WORK TASK: Using the entries below, say how many of the lines carry "Laws". Write the number alone.

MATERIAL PROVIDED:
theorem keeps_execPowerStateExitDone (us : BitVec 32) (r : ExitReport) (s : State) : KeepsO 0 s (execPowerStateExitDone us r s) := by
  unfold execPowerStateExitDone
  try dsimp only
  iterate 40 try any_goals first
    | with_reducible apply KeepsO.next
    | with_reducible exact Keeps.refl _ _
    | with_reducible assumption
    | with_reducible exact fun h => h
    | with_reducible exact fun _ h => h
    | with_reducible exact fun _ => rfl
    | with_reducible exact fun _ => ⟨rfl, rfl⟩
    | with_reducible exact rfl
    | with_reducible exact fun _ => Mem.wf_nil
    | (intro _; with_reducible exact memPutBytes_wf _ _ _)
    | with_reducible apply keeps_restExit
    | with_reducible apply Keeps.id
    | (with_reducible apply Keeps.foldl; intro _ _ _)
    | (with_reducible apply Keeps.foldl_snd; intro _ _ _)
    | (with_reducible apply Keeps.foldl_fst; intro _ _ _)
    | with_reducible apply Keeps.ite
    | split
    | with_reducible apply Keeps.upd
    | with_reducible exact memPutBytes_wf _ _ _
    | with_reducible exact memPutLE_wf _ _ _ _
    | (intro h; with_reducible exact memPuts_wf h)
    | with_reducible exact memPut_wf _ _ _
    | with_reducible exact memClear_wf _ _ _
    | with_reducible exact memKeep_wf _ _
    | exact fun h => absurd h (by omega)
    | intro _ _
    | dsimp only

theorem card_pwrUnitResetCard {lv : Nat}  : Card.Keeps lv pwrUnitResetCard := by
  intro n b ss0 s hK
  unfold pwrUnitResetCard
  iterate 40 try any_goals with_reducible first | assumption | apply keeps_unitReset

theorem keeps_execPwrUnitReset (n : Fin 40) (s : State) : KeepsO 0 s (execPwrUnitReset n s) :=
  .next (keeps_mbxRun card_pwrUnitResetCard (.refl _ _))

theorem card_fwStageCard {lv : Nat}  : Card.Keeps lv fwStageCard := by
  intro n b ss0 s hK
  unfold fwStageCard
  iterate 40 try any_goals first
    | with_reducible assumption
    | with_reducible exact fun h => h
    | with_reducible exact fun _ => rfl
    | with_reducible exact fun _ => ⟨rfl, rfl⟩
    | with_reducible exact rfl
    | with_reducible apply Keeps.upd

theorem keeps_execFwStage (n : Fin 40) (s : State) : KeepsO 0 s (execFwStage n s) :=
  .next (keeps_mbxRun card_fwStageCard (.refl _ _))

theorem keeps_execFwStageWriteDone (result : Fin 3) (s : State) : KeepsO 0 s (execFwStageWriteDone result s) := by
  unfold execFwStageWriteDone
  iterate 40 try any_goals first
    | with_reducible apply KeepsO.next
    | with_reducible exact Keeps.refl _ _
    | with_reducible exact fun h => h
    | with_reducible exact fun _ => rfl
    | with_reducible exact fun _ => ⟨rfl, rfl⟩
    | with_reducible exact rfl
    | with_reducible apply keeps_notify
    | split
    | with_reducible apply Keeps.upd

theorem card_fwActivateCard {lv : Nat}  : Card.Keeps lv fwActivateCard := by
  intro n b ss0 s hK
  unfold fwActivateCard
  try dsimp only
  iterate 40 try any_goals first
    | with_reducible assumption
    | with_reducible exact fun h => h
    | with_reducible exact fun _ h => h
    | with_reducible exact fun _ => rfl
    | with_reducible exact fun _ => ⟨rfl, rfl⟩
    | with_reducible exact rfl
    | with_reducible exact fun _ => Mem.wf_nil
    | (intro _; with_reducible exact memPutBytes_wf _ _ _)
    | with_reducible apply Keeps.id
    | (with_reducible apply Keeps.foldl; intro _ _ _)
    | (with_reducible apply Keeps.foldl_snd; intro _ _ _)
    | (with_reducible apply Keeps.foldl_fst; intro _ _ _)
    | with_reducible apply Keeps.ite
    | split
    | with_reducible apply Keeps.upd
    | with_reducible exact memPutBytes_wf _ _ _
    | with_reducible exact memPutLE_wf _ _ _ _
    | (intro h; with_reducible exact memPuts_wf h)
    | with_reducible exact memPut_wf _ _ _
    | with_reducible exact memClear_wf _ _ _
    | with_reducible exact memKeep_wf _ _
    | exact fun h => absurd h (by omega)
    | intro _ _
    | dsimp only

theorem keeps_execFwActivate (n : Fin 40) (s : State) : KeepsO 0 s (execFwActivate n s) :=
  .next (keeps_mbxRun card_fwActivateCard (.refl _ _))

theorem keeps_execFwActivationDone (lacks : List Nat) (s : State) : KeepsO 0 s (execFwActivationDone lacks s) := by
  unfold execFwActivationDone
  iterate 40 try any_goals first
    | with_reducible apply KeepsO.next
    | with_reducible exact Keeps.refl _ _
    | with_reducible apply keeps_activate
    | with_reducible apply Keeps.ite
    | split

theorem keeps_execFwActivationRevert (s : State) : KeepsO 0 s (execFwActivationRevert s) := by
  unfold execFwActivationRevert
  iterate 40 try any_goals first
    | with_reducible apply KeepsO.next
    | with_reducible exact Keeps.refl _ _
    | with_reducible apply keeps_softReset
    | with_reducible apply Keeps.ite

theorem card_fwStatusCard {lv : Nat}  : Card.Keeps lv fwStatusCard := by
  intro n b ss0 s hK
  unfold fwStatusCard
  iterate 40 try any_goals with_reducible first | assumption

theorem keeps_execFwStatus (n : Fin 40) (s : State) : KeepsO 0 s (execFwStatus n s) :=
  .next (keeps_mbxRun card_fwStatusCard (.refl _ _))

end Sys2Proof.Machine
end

---

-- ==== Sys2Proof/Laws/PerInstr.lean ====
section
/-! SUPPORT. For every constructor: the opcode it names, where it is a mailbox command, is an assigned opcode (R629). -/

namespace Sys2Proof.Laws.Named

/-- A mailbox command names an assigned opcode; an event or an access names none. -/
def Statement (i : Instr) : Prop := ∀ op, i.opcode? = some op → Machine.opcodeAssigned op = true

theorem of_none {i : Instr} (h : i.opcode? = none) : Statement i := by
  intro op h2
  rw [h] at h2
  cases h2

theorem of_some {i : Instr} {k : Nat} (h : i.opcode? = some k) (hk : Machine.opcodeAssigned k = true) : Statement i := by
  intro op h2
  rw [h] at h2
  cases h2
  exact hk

RESULT FOR THIS EXERCISE: 2